=== YOUR ASSIGNMENT ===
Which lines below contain the word "node"? Copy each one.
^^^^^^^^
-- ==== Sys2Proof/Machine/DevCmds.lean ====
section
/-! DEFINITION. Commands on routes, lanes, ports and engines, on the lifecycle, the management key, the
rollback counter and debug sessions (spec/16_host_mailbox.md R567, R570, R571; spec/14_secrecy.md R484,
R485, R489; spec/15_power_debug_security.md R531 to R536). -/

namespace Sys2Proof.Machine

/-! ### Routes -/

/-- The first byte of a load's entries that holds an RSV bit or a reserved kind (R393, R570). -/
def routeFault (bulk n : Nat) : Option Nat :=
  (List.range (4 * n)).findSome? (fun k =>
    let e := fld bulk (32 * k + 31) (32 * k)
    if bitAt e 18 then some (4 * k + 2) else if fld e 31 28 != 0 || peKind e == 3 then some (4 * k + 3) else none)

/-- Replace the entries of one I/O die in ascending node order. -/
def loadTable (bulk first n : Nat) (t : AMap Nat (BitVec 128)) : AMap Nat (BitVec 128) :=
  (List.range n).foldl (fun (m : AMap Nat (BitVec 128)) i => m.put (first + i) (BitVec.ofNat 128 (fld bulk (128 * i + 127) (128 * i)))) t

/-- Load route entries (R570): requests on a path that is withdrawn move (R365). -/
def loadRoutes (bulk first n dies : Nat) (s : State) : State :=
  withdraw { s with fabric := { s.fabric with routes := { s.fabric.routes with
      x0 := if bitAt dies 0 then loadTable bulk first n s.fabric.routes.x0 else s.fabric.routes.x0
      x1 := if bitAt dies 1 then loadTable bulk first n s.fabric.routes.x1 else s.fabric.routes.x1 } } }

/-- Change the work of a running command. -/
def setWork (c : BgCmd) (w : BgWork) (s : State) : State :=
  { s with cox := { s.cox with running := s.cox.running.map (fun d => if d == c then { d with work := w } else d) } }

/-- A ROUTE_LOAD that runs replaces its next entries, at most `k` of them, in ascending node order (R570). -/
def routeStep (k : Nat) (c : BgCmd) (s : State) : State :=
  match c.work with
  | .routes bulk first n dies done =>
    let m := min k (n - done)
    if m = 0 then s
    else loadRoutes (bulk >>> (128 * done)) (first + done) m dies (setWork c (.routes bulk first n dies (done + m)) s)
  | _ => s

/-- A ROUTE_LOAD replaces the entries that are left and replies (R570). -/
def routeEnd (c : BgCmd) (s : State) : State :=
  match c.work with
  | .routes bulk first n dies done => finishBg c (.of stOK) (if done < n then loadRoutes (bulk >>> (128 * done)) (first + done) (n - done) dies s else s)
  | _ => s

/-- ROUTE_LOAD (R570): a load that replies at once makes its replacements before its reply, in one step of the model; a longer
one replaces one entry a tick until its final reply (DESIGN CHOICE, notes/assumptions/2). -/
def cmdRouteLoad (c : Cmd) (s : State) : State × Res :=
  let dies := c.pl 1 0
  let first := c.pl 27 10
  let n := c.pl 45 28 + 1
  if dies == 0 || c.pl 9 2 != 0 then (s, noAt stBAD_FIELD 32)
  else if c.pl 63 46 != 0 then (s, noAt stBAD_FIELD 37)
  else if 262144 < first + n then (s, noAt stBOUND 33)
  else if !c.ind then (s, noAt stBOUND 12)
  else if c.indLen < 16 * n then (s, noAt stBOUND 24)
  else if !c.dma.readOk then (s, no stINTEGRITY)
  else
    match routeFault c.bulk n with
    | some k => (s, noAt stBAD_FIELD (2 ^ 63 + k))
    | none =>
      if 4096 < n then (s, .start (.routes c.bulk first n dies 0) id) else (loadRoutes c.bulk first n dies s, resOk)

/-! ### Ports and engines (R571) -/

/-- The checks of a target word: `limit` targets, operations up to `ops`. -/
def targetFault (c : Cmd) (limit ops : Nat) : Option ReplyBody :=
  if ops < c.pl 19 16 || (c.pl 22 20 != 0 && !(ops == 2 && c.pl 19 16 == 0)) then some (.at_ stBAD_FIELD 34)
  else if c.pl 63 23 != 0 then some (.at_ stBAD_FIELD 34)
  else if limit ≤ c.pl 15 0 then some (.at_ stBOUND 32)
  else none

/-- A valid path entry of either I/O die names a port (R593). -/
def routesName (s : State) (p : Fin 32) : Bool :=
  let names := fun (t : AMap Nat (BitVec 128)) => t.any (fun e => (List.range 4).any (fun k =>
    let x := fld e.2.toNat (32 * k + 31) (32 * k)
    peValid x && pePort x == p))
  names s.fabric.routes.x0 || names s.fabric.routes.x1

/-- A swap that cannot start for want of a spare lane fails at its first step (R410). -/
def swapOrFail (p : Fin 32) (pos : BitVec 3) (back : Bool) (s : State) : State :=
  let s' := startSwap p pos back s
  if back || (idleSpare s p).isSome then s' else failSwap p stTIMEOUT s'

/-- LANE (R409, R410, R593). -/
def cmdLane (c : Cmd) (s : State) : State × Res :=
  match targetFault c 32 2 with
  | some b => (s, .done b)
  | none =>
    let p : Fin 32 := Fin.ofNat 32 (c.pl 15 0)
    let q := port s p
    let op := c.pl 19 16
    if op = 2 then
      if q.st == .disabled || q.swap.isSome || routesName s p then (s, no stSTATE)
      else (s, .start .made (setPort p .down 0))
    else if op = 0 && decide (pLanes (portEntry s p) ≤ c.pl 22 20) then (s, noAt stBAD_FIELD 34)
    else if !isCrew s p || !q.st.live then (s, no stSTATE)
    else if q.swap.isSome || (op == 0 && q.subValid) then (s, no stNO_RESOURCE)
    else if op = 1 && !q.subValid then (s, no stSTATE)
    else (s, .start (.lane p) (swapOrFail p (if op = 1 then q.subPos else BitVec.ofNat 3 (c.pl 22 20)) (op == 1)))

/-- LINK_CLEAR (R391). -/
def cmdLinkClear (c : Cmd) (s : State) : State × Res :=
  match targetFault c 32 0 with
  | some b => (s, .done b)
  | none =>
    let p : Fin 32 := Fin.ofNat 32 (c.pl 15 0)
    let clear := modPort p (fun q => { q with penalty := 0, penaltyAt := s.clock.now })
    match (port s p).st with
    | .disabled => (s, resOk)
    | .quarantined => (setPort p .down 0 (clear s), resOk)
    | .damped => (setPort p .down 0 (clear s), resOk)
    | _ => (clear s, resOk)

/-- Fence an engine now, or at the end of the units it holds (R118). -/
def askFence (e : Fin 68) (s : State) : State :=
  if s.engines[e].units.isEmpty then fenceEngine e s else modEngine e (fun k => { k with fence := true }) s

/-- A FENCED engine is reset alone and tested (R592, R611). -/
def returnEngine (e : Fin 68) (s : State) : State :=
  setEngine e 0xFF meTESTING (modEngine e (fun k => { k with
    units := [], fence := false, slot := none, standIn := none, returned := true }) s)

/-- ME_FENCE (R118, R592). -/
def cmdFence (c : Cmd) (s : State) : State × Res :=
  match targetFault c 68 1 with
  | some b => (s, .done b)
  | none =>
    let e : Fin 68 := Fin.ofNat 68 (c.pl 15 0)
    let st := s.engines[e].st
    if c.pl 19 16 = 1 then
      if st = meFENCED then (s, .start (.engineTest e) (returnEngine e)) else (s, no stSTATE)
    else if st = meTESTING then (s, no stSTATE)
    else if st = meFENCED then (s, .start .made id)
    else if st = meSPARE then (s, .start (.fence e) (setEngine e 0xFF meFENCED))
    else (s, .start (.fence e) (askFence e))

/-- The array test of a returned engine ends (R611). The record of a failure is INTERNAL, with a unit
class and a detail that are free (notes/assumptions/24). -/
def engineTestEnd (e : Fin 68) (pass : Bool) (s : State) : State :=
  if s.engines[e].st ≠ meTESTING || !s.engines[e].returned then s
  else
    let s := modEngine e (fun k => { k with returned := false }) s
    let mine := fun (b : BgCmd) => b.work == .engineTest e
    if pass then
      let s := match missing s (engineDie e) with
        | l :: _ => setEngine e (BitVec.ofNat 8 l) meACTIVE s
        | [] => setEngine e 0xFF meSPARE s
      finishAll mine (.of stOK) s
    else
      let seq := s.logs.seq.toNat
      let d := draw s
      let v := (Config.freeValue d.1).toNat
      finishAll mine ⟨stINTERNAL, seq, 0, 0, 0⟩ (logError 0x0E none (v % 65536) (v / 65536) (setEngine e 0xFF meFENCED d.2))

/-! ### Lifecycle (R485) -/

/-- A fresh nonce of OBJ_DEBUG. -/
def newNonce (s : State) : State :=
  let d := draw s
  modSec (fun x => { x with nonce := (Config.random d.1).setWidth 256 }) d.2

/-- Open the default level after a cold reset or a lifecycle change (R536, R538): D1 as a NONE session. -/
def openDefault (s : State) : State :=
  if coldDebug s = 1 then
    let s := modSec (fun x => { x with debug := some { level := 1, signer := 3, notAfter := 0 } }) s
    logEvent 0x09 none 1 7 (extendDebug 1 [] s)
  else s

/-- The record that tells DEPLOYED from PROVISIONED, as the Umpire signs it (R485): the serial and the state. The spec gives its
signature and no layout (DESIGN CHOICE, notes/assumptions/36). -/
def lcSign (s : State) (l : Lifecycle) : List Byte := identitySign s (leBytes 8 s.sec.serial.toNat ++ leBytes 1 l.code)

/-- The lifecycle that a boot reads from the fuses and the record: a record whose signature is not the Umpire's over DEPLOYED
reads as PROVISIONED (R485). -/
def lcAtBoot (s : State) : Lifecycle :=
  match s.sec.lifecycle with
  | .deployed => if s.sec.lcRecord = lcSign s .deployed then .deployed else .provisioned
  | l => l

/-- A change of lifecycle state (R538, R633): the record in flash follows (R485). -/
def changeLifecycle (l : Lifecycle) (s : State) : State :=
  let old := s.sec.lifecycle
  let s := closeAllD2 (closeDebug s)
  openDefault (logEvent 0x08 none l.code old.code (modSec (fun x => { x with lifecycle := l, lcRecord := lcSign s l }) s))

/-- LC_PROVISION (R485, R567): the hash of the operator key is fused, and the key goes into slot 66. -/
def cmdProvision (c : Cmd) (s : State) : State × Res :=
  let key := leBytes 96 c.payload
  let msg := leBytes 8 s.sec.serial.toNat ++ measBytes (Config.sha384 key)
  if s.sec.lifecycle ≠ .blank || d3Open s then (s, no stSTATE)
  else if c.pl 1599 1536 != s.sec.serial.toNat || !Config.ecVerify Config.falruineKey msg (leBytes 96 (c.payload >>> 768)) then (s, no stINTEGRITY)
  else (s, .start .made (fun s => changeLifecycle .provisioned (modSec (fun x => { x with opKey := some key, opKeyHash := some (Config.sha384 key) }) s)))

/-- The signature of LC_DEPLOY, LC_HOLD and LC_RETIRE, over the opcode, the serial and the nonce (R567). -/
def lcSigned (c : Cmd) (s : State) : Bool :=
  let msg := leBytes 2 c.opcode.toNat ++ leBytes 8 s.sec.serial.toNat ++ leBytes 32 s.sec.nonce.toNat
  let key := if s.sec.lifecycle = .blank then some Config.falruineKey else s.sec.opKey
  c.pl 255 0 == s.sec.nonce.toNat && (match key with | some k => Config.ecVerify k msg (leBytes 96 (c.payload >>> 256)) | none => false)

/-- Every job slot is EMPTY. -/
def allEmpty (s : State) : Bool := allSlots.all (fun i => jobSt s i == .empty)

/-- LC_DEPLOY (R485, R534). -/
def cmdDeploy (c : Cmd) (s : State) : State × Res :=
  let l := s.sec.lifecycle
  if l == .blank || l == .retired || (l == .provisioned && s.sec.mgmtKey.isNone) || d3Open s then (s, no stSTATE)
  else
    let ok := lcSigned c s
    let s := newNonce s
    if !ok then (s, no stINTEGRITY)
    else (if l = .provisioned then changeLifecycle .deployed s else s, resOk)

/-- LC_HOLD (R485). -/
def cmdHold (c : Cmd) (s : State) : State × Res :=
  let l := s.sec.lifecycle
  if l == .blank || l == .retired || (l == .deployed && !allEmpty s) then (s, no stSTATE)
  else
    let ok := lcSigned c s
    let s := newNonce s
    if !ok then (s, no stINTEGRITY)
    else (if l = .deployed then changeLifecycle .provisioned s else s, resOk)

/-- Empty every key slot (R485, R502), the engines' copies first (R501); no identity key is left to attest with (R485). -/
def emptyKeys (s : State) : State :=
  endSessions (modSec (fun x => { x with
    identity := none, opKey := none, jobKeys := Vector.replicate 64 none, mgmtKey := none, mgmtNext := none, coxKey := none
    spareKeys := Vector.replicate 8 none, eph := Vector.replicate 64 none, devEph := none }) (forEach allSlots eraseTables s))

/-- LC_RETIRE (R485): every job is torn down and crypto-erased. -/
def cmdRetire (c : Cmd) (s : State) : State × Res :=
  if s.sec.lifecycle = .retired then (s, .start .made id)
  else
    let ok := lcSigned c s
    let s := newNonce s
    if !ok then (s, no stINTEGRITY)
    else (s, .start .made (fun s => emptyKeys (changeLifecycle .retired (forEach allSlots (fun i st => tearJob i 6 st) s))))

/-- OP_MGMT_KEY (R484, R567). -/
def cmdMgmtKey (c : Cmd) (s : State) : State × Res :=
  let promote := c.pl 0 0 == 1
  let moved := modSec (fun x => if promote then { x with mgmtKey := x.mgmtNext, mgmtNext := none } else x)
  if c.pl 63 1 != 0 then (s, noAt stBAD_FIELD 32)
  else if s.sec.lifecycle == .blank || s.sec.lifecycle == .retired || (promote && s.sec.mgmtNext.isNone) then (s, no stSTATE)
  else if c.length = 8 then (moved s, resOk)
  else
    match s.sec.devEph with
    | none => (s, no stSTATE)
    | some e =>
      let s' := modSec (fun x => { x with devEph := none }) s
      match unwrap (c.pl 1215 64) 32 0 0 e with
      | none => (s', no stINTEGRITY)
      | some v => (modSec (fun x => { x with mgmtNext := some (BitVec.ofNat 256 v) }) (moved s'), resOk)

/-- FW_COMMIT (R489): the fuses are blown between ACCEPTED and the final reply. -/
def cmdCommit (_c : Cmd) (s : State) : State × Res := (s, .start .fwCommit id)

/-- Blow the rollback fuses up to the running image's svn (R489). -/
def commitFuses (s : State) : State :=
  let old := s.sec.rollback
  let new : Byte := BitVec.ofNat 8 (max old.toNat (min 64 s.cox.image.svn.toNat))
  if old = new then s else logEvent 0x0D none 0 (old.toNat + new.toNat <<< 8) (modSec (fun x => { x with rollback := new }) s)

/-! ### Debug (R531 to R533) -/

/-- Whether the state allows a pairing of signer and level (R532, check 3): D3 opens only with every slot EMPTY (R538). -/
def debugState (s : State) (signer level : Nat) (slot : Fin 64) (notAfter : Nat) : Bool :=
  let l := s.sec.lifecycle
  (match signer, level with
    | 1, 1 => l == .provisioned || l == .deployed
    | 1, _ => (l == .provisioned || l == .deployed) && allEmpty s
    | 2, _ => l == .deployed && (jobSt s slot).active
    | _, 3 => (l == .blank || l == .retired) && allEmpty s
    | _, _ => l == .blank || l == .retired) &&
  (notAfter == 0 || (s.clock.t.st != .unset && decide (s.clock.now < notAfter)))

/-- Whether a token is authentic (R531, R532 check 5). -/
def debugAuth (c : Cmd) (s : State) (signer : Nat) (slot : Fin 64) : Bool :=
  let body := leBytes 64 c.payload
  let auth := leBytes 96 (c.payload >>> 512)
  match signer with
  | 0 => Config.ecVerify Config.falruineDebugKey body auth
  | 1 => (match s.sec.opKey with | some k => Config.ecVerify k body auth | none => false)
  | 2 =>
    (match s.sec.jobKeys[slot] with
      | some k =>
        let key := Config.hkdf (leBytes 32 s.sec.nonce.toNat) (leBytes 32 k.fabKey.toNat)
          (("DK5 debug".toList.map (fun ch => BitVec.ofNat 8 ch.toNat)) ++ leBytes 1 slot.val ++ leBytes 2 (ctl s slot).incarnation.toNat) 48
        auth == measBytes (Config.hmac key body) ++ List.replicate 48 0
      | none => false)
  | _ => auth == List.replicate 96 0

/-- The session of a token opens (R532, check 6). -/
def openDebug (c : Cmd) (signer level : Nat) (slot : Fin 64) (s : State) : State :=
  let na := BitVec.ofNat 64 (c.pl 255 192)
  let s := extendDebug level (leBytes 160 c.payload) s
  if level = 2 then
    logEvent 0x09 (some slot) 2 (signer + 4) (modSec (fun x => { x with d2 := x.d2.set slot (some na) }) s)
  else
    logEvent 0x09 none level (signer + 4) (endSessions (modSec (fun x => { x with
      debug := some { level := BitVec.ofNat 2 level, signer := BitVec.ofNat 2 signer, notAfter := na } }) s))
^^^^^^^^
=== RESPONSE ===
/-- Replace the entries of one I/O die in ascending node order. -/
/-- A ROUTE_LOAD that runs replaces its next entries, at most `k` of them, in ascending node order (R570). -/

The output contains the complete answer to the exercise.